1. Islamic State has hacked the personal information of Australian citizens.
Australian Defence Force employees and their relatives, a Victorian MP, and several public servants have had their personal details hacked by Islamic State who are urging home-grown terrorists to attack them reports The Age.
The details of more than 1400 people – mainly US military personnel were released by Islamic State with a terrifying call-to-arms.
The message from the Islamic State Hacking Division warned: “know that we are in your emails and computer systems, watching and recording your every move.
“We have your names and addresses, we are in your … social media accounts.

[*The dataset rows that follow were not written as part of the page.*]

-- ==== Sys2Proof/Laws/Streams.lean ====
section
/-! SUPPORT. What a command does to the streams of the ports, said once (R61, R82, R83): it takes words from DIN of
its own port and appends words to DOUT of its own port, and every other stream stays. -/

namespace Sys2Proof.Machine

variable {s t u : State}

/-- The inputs and the arbiter, but for the fault draw. -/
structure SameArbiter (s t : State) : Prop where
  rst : t.rst = s.rst
  turn : t.turn = s.turn
  due : ∀ p, (t.port p).due = (s.port p).due

theorem dinDrop_zero_port (s : State) (p : Port) : (s.dinDrop 0).port p = s.port p := by
  rw [dinDrop_port]; split <;> simp_all

/-- Data words taken and nothing answered. -/
theorem streamed_dinDrop (n : Nat) (hc : t.cur = s.cur) (h : ∀ p, t.port p = (s.dinDrop n).port p) :
    Streamed s t n [] := by
  constructor
  · exact hc
  all_goals intro p; by_cases hp : p = s.cur <;> simp [h, hp]

/-- No stream changes when no port does. -/
theorem streamed_of_ports (hc : t.cur = s.cur) (h : ∀ p, t.port p = s.port p) : Streamed s t 0 [] :=
  streamed_dinDrop 0 hc fun p => (h p).trans (dinDrop_zero_port s p).symm

/-- A response appended after `n` data words were taken. -/
theorem streamed_respond (op st : BitVec 8) (n : Nat) (ws : List Word) (hc : u.cur = s.cur)
    (h : ∀ p, u.port p = (s.dinDrop n).port p) :
    Streamed s (u.respond op st ws) n (header op st ws.length :: ws) := by
  constructor
  · simp [hc]
  all_goals intro p; by_cases hp : p = s.cur <;> simp [hc, h, hp]

/-- A response by itself. -/
theorem streamed_respond_self (s : State) (op st : BitVec 8) (ws : List Word) :
    Streamed s (s.respond op st ws) 0 (header op st ws.length :: ws) :=
  streamed_respond op st 0 ws rfl fun p => (dinDrop_zero_port s p).symm

theorem sameArbiter_dinDrop (n : Nat) (h : ∀ p, t.port p = (s.dinDrop n).port p) (hr : t.rst = s.rst)
    (ht : t.turn = s.turn) : SameArbiter s t := by
  refine ⟨hr, ht, fun p => ?_⟩
  by_cases hp : p = s.cur <;> simp [h, hp]

theorem sameArbiter_respond (op st : BitVec 8) (n : Nat) (ws : List Word) (hc : u.cur = s.cur)
    (h : ∀ p, u.port p = (s.dinDrop n).port p) (hr : u.rst = s.rst) (ht : u.turn = s.turn) :
    SameArbiter s (u.respond op st ws) := by
  refine ⟨by simp [hr], by simp [ht], fun p => ?_⟩
  by_cases hp : p = s.cur <;> simp [hc, h, hp]

theorem commitBlock_port (num : Config.Numerics) (xf : BitVec 6) (x : List Fmt) (sr : Nat) (s : State) (p : Port) :
    (commitBlock num xf x sr s).port p = s.port p := by cases p <;> rfl

theorem redraw_streamed {n : Nat} {ws : List Word} (h : Streamed s t n ws) : Streamed s t.redraw n ws := by
  constructor
  · exact h.cur
  · simpa using h.cmd
  · simpa using h.din
  · simpa using h.dout

/-- PROCESS in Active: the words it takes and the response it appends (R183, R189). -/
theorem streamed_process (num : Config.Numerics) (xf : BitVec 6) (x : List Fmt) (sr n : Nat) (s : State) :
    Streamed s (processActive num xf x sr (s.dinDrop n)).redraw n
      (header 0x03#8 (ranStatus (stageFailures num xf x sr (s.dinDrop n)))
        (audioChain num xf (s.dinDrop n) x sr).block.length :: (audioChain num xf (s.dinDrop n) x sr).block) :=
  redraw_streamed (streamed_respond _ _ n _ (by simp [commitBlock]) fun p => commitBlock_port ..)

/-- CFGLOAD: the words it takes (R207). -/
theorem loadFields_streamed (m r : List Word) (js : List Nat) (n : Nat) (s : State) :
    Streamed s (js.foldl (State.loadField m r) (s.dinDrop n)) n [] := by
  refine streamed_dinDrop n ?_ (fun p => loadFields_port ..)
  have h := congrArg State.cur (loadFields_restore (s.dinDrop n) m r js)
  simpa using h

/-- Every command waits with nothing changed, or answers a next state in which it has taken words from its own DIN
and appended words to its own DOUT. -/
theorem exec_streams (i : Instr) (s : State) :
    exec i s = .next s ∨
    ∃ t n ws, exec i s = .next t ∧ Streamed s t n ws ∧ SameArbiter s t := by
  have quiet : ∀ u : State, u.cur = s.cur → (∀ p, u.port p = s.port p) → u.rst = s.rst → u.turn = s.turn →
      ∃ t n ws, (.next u : Outcome) = .next t ∧ Streamed s t n ws ∧ SameArbiter s t := fun u hc hp hr ht =>
    ⟨u, 0, [], rfl, streamed_of_ports hc hp, sameArbiter_dinDrop 0 (fun p => (hp p).trans (dinDrop_zero_port s p).symm) hr ht⟩
  have answer : ∀ op st ws, ∃ t n ws', (.next (s.respond op st ws) : Outcome) = .next t ∧ Streamed s t n ws' ∧
      SameArbiter s t := fun op st ws =>
    ⟨_, 0, _, rfl, streamed_respond_self s op st ws,
      sameArbiter_respond op st 0 ws rfl (fun p => (dinDrop_zero_port s p).symm) rfl rfl⟩
  cases i
  case nop => exact .inl rfl
  case getsnap => exact .inr (answer _ _ _)
  case getlevels => exact .inr (answer _ _ _)
  case gethist => exact .inr (answer _ _ _)
  case getstat => exact .inr (answer _ _ _)
  case cfgsave => exact .inr (answer _ _ _)
  case start => exact .inr (quiet _ rfl (fun p => by cases p <;> rfl) rfl rfl)
  case stop => exact .inr (quiet _ rfl (fun p => by cases p <;> rfl) rfl rfl)
  case setdyn => exact .inr (quiet _ rfl (fun p => by cases p <;> rfl) rfl rfl)
  case seteq => exact .inr (quiet _ (by simp) (fun p => by simp) (by simp) (by simp))
  case setch => exact .inr (quiet _ (by simp) (fun p => by simp) (by simp) (by simp))
  case setbass =>
    right
    simp only [exec, execSetbass]
    split <;> exact quiet _ rfl (fun p => by cases p <;> rfl) rfl rfl
  case setdynp =>
    right
    simp only [exec, execSetdynp]
    (repeat' split) <;> exact quiet _ rfl (fun p => by cases p <;> rfl) rfl rfl
  case process n sr =>
    cases hd : s.dinHolds n
    · exact .inl (execProcess_waits hd)
    · right
      cases he : s.eng
      · exact ⟨_, n, _, execProcess_idle hd he, streamed_respond _ _ n _ (by simp) fun _ => rfl,
          sameArbiter_respond _ _ n _ (by simp) (fun _ => rfl) (by simp) (by simp)⟩
      · refine ⟨_, n, _, execProcess_active hd he, streamed_process .., ?_⟩
        have h := sameArbiter_respond (s := s) (u := commitBlock Config.numerics s.xf (s.dinWords n) sr (s.dinDrop n))
          0x03#8 (ranStatus (stageFailures Config.numerics s.xf (s.dinWords n) sr (s.dinDrop n))) n
          (audioChain Config.numerics s.xf (s.dinDrop n) (s.dinWords n) sr).block
          (by simp [commitBlock]) (fun p => commitBlock_port ..) (by simp [commitBlock]) (by simp [commitBlock])
        exact ⟨h.rst, h.turn, fun p => by simpa [processActive] using h.due p⟩
  case cfgload =>
    cases hd : s.dinHolds 82
    · exact .inl (by simp [exec, execCfgload, hd])
    · right
      refine ⟨_, 82, [], by simp only [exec, execCfgload, hd, if_true]; rfl, loadFields_streamed .., ?_⟩
      refine sameArbiter_dinDrop 82 (fun p => loadFields_port ..) ?_ ?_
      · simpa using congrArg State.rst (loadFields_restore (s.dinDrop 82) ((s.dinWords 82).take 3)
          ((s.dinWords 82).drop 3) (List.range Config.nrecord))
      · simpa using congrArg State.turn (loadFields_restore (s.dinDrop 82) ((s.dinWords 82).take 3)
          ((s.dinWords 82).drop 3) (List.range Config.nrecord))

/-- The same for any command word, a reserved one included. -/
theorem execWord_streams (w : Cmd) (s : State) :
    ∃ t n ws, execWord w s = .next t ∧ Streamed s t n ws ∧ SameArbiter s t := by
  have still : Streamed s s 0 [] := streamed_of_ports rfl fun _ => rfl
  cases hd : decode w with
  | ok i =>
    rw [execWord_ok hd]
    rcases exec_streams i s with h | h
    · exact ⟨s, 0, [], h, still, rfl, rfl, fun _ => rfl⟩
    · exact h
  | error e =>
    rw [execWord_error hd]
    exact ⟨_, 0, [], rfl, streamed_of_ports rfl fun p => by cases p <;> rfl, rfl, rfl, fun p => by cases p <;> rfl⟩

/-- A step that serves port `q` leaves the other ports, and puts `q` behind every port whose `due` is not above the
turn count (log 10). -/
theorem step_served {s : State} {q : Port} (hr : s.rst = false) (hq : s.pick = some q) :
    ∃ t, step s = .next t ∧ t.rst = false ∧ t.turn = s.turn + 1 ∧ s.turn + 1 ≤ (t.port q).due ∧
      ∀ r, r ≠ q → t.port r = s.port r := by
  obtain ⟨t, n, ws, h1, h2, h3⟩ := execWord_streams (s.headWord q) (s.take q)
  refine ⟨t, by simp [step, hr, hq, h1], by rw [h3.rst]; simp [hr], by rw [h3.turn]; rfl, ?_, ?_⟩
  · rw [h3.due]; simp
  · intro r hne
    have e1 := h2.cmd r
    have e2 := h2.din r
    have e3 := h2.dout r
    have e4 := h3.due r
    simp only [take_cur, take_port, hne, if_false] at e1 e2 e3 e4
    cases hx : t.port r
    cases hy : s.port r
    simp_all

end Sys2Proof.Machine
end

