/-! Waiting (R78; log 10). A port `p` is served after at most as many steps as the turn count lags behind its `due`,
and one for every other port that is due no later. -/

/-- 1 when port `q` is another port than `p` and due no later, so that it may be served before `p`. -/
def State.ahead (s : State) (p q : Port) : Nat := if q ≠ p ∧ (s.port q).due ≤ (s.port p).due then 1 else 0

/-- The bound on the steps that port `p` waits. -/
def State.waiting (s : State) (p : Port) : Nat :=
  (s.port p).due - s.turn + (s.ahead p .P + s.ahead p .C + s.ahead p .D)

theorem ahead_self (s : State) (p : Port) : s.ahead p p = 0 := by simp [State.ahead]

theorem ahead_le_one (s : State) (p q : Port) : s.ahead p q ≤ 1 := by
  unfold State.ahead; split <;> decide

/-- The wait stays within the bound of log 10: there are two other ports. -/
theorem waiting_le (s : State) (p : Port) : s.waiting p ≤ (s.port p).due - s.turn + 2 := by
  have hself := ahead_self s p
  have hle := ahead_le_one s p
  have hP := hle .P
  have hC := hle .C
  have hD := hle .D
  unfold State.waiting
  cases p <;> omega

/-- A step that serves another port shortens the wait: the port served is ahead no longer, unless `p` is due after the
new turn count, which has come nearer. -/
theorem waiting_lt_of_served (hp : (s.port p).ready = true) (hq : s.pick = some q) (hqp : q ≠ p)
    (hturn : t.turn = s.turn + 1) (hdue : s.turn + 1 ≤ (t.port q).due) (hports : ∀ r, r ≠ q → t.port r = s.port r) :
    t.waiting p < s.waiting p := by
  have hpt : t.port p = s.port p := hports p hqp.symm
  have hothers (r : Port) (hr : r ≠ q) : t.ahead p r = s.ahead p r := by simp [State.ahead, hpt, hports r hr]
  have hserved : t.ahead p q + ((s.port p).due - t.turn) < s.ahead p q + ((s.port p).due - s.turn) := by
    have hwas : s.ahead p q = 1 := if_pos ⟨hqp, pick_least s hq hp⟩
    rw [hwas, State.ahead, hpt, hturn]
    split <;> omega
  rw [State.waiting, State.waiting, hpt]
  cases q <;> simp [hothers] <;> omega

/-- One more step at the front of a run. -/
theorem run_succ (k : Nat) (h : step s = .next t) :
    Host.Core.run Sys2Proof.core (k + 1) s = Host.Core.run Sys2Proof.core k t := by
  simp only [Host.Core.run, Sys2Proof.core, h]

/-- A ready port is picked, with the same head word, after at most the steps it waits (R78). -/
theorem picked_within_waiting (s : State) (p : Port) (hr : s.rst = false) (hp : (s.port p).ready = true) :
    ∃ k ≤ s.waiting p, ∃ t, Host.Core.run Sys2Proof.core k s = .next t ∧
      t.pick = some p ∧ t.headWord p = s.headWord p := by
  cases hpick : s.pick with
  | none => simp [(pick_none s).1 hpick p] at hp
  | some q =>
    by_cases hqp : q = p
    · exact ⟨0, Nat.zero_le _, s, rfl, hqp ▸ hpick, rfl⟩
    · obtain ⟨t, hstep, hrt, hturn, hdue, hports⟩ := step_served hr hpick
      have hpt : t.port p = s.port p := hports p (Ne.symm hqp)
      have hlt : t.waiting p < s.waiting p := waiting_lt_of_served hp hpick hqp hturn hdue hports
      obtain ⟨k, hk, u, hrun, hpicku, hhead⟩ := picked_within_waiting t p hrt (hpt ▸ hp)
      exact ⟨k + 1, by omega, u, (run_succ k hstep).trans hrun, hpicku, by rw [hhead, State.headWord, hpt]; rfl⟩
termination_by s.waiting p
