-- ==== Sys2Proof/Machine/Dispatch.lean ====
section
/-! DEFINITION. The meaning of each transaction, one arm per constructor of Instr. -/

namespace Sys2Proof.Machine

def exec (i : Instr) (s : State) : Host.Outcome State Fault Refusal :=
  match i with
  | .wrCtrlNop ign => Sys2Proof.Machine.execWrCtrlNop ign s
  | .wrCtrlInit ign => Sys2Proof.Machine.execWrCtrlInit ign s
  | .wrCtrlFinalize ign => Sys2Proof.Machine.execWrCtrlFinalize ign s
  | .wrCtrlRsv3 ign => Sys2Proof.Machine.execWrCtrlRsv3 ign s
  | .wrCtrlRsv4_7 ign lo => Sys2Proof.Machine.execWrCtrlRsv4_7 ign lo s
  | .wrCtrlRsv8_F ign lo => Sys2Proof.Machine.execWrCtrlRsv8_F ign lo s
  | .wrDataWord wdata => Sys2Proof.Machine.execWrDataWord wdata s
  | .wrDataByte wdata => Sys2Proof.Machine.execWrDataByte wdata s
  | .wrStatus wdata => Sys2Proof.Machine.execWrStatus wdata s
  | .wrBitlen offLo wdata => Sys2Proof.Machine.execWrBitlen offLo wdata s
  | .wrRsv offLo wdata => Sys2Proof.Machine.execWrRsv offLo wdata s
  | .wrDigest n wdata => Sys2Proof.Machine.execWrDigest n wdata s
  | .rdCtrl wdata => Sys2Proof.Machine.execRdCtrl wdata s
  | .rdStatus wdata => Sys2Proof.Machine.execRdStatus wdata s
  | .rdDataWord wdata => Sys2Proof.Machine.execRdDataWord wdata s
  | .rdDataByte wdata => Sys2Proof.Machine.execRdDataByte wdata s
  | .rdBitlenHi wdata => Sys2Proof.Machine.execRdBitlenHi wdata s
  | .rdBitlenLo wdata => Sys2Proof.Machine.execRdBitlenLo wdata s
  | .rdRsv offLo wdata => Sys2Proof.Machine.execRdRsv offLo wdata s
  | .rdDigest n wdata => Sys2Proof.Machine.execRdDigest n wdata s
  | .busErrSize rw offset wdata => Sys2Proof.Machine.execBusErrSize rw offset wdata s
  | .busErrAlignOdd rw offHi wdata => Sys2Proof.Machine.execBusErrAlignOdd rw offHi wdata s
  | .busErrAlign2 rw offHi wdata => Sys2Proof.Machine.execBusErrAlign2 rw offHi wdata s

end Sys2Proof.Machine
end

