-- ==== Sys2Proof/Machine/Engine.lean ====
section
/-! DEFINITION. The engine agent (42_compressor.md section 3): RoundStep (R151) and UpdateStep (R152). -/

namespace Sys2Proof.Machine

/-- `RoundStep()`, enabled iff PHASE = ROUND (R151). -/
def roundStep (c : CoreState) : CoreState :=
  let w := schedWord c.buf c.t.toNat
  let c := { c with wv := shaRound c.wv (K c.t.toNat) w }
  if c.t = 63 then { c with phase := .update } else { c with t := c.t + 1 }

/-- `UpdateStep()`, enabled iff PHASE = UPDATE (R152), with SequencerNext in the same step. -/
def updateStep (c : CoreState) : CoreState :=
  sequencerNext { c with h := addWords c.h c.wv, bufCnt := 0 }

/-- The engine's step in each phase. It has none while PHASE = IDLE: "With BUSY = 0 it takes no steps"
(60_exceptions.md R246). -/
def engineStep (c : CoreState) : CoreState :=
  match c.phase with
  | .idle => c
  | .round => roundStep c
  | .update => updateStep c

end Sys2Proof.Machine
end

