-- ==== Sys2Proof/Machine/Pseudo.lean ====
section
/-! DEFINITION. Host programs (30_encoding.md R79, R80): the pseudo-instructions, the assembler that expands them, the host
that runs the result, with WAITIDLE's loop, and the one-shot program of 43_sequencer.md R186. They are the host's, not the
core's. -/

namespace Sys2Proof.Machine

/-! ## The expansions (R80) -/

/-- `NOP`: WR CTRL, 0x0. -/
def pseudoNop : List Instr := [.wrCtrlNop 0]

/-- `INIT`: WR CTRL, 0x1. -/
def pseudoInit : List Instr := [.wrCtrlInit 0]

/-- `FINALIZE`: WR CTRL, 0x2. -/
def pseudoFinalize : List Instr := [.wrCtrlFinalize 0]

/-- `RDDIGEST`: RD DIGEST0 … RD DIGEST7, in order. -/
def pseudoRdDigest : List Instr := (List.range 8).map fun i => .rdDigest (BitVec.ofNat 3 i) 0

/-- `ABSORB [b0, b1, …]`, where `c` bytes were delivered since the last INIT: a DATA_WORD if c mod 4 = 0 and at least 4
bytes remain, otherwise a DATA_BYTE. -/
def pseudoAbsorb : Nat → List Byte → List Instr
  | _, [] => []
  | c, b0 :: b1 :: b2 :: b3 :: rest =>
    if c % 4 = 0 then .wrDataWord (be32 b0 b1 b2 b3) :: pseudoAbsorb (c + 4) rest
    else .wrDataByte (b0.setWidth 32) :: pseudoAbsorb (c + 1) (b1 :: b2 :: b3 :: rest)
  | c, b0 :: rest => .wrDataByte (b0.setWidth 32) :: pseudoAbsorb (c + 1) rest

/-! ## The assembler (R79, R80) -/

/-- A line of a host program: a transaction (R79) or a pseudo-instruction (R80). -/
inductive HostLine where
  | transaction (i : Instr)
  | nop
  | init
  | finalize
  | waitIdle
  | rdDigest
  | absorb (bytes : List Byte)
  deriving DecidableEq, Repr

/-- What a line expands to: a transaction to issue, or the program's one kind of loop, "repeat `RD STATUS -> s` until
s[2] = 0" (R80). -/
inductive HostOp where
  | issue (i : Instr)
  | waitIdle
  deriving DecidableEq, Repr

/-- The transaction is an INIT, written `INIT` or `WR CTRL, 0x1`. -/
def isInit (i : Instr) : Bool :=
  match i with
  | .wrCtrlNop _ => false
  | .wrCtrlInit _ => true
  | .wrCtrlFinalize _ => false
  | .wrCtrlRsv3 _ => false
  | .wrCtrlRsv4_7 _ _ => false
  | .wrCtrlRsv8_F _ _ => false
  | .wrDataWord _ => false
  | .wrDataByte _ => false
  | .wrStatus _ => false
  | .wrBitlen _ _ => false
  | .wrRsv _ _ => false
  | .wrDigest _ _ => false
  | .rdCtrl _ => false
  | .rdStatus _ => false
  | .rdDataWord _ => false
  | .rdDataByte _ => false
  | .rdBitlenHi _ => false
  | .rdBitlenLo _ => false
  | .rdRsv _ _ => false
  | .rdDigest _ _ => false
  | .busErrSize _ _ _ => false
  | .busErrAlignOdd _ _ _ => false
  | .busErrAlign2 _ _ _ => false

/-- The expansion of one line, where the program's ABSORBs delivered `c` bytes since its last INIT (R80). -/
def HostLine.expand (c : Nat) (line : HostLine) : List HostOp :=
  match line with
  | .transaction i => [.issue i]
  | .nop => pseudoNop.map .issue
  | .init => pseudoInit.map .issue
  | .finalize => pseudoFinalize.map .issue
  | .waitIdle => [.waitIdle]
  | .rdDigest => pseudoRdDigest.map .issue
  | .absorb bytes => (pseudoAbsorb c bytes).map .issue

/-- "the number of bytes the program's ABSORBs delivered since its last INIT" (R80), after one more line. -/
def HostLine.count (c : Nat) (line : HostLine) : Nat :=
  match line with
  | .transaction i => if isInit i then 0 else c
  | .nop => c
  | .init => 0
  | .finalize => c
  | .waitIdle => c
  | .rdDigest => c
  | .absorb bytes => c + bytes.length

/-- The rest of a program, expanded. "The assembler tracks it, because programs are straight-line" (R80). -/
def assembleFrom : Nat → List HostLine → List HostOp
  | _, [] => []
  | c, line :: rest => line.expand c ++ assembleFrom (line.count c) rest

/-- A whole program, expanded. DEDUCED: before the program's first INIT the count runs from its start (log 18). -/
def assemble (program : List HostLine) : List HostOp := assembleFrom 0 program

/-! ## The host that runs an assembled program -/

/-- The transaction by which an operation is performed. -/
def HostOp.transaction (op : HostOp) : Instr :=
  match op with
  | .issue i => i
  | .waitIdle => .rdStatus 0

/-- The reply ends the operation. WAITIDLE ends at a STATUS with s[2] = 0 (R80); a lost transaction must be reissued
(70_reset_and_hazards.md R262). -/
def HostOp.endedBy (op : HostOp) (r : Reply) : Bool :=
  match op, r with
  | .issue _, .data _ => true
  | .issue _, .done => true
  | .issue _, .busError => true
  | .issue _, .lost => false
  | .waitIdle, .data s => !s[2]
  | .waitIdle, .done => false
  | .waitIdle, .busError => false
  | .waitIdle, .lost => false

/-- The machine with a host that runs an assembled program on it. "The host has one outstanding transaction"
(20_memory.md R63): `outstanding` says that the first operation's transaction is issued and its reply not yet looked at. -/
structure HostRun where
  machine : State
  program : List HostOp
  outstanding : Bool
  deriving DecidableEq, Repr

/-- A host about to run `program` on `s`. -/
def HostRun.start (s : State) (program : List HostLine) : HostRun := ⟨s, assemble program, false⟩

/-- The newest reply ends the first operation. -/
def HostRun.endsFirst (r : HostRun) : Bool :=
  match r.program, r.machine.replies with
  | op :: _, reply :: _ => op.endedBy reply
  | [], _ => false
  | _ :: _, [] => false

/-- Once the outstanding transaction is performed or lost, the host looks at the reply and goes on to the next operation if
it ends this one. -/
def HostRun.settle (r : HostRun) : HostRun :=
  if r.outstanding && r.machine.pending.isEmpty then
    { r with program := if r.endsFirst then r.program.tail else r.program, outstanding := false }
  else r

/-- With nothing outstanding the host issues the transaction of its first operation. -/
def HostRun.submit (r : HostRun) : HostRun :=
  if r.outstanding then r
  else
    match r.program with
    | [] => r
    | op :: _ => { r with machine := r.machine.issueWord (encode op.transaction), outstanding := true }

/-- One step of the machine under the host's program. -/
def HostRun.step (r : HostRun) : Host.Outcome HostRun Fault Refusal :=
  let r := r.settle.submit
  match Sys2Proof.Machine.step r.machine with
  | .next t => .next { r with machine := t }
  | .fault f => .fault f
  | .refused f => .refused f

/-! ## The one-shot program -/

/-- The program `INIT; ABSORB m; FINALIZE; RDDIGEST` (43_sequencer.md R186). -/
def oneShotProgram (m : List Byte) : List Instr :=
  pseudoInit ++ pseudoAbsorb 0 m ++ pseudoFinalize ++ pseudoRdDigest

end Sys2Proof.Machine
end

“We are extracting confidential data and passing on your personal information to the soldiers of the khilafah [caliphate], who soon with the permission of Allah will strike at your necks in your own lands!”
Fairfax Media says on the list are at least eight Australians.
These include a mother who is employed by the ADF, a Victorian MP, employees or former employees of NSW Health, and an Australian National Audit Office employee.
2. Scott Morrison calls for same-sex marriage referendum.
Appearing on last night’s 7.30 Social Service Minister Scott Morrison has called for a referendum on the issue of same-sex marriage.
He said that the current debate is uneven, leaving people expressing their religious views against gay marriage being branded as bigots.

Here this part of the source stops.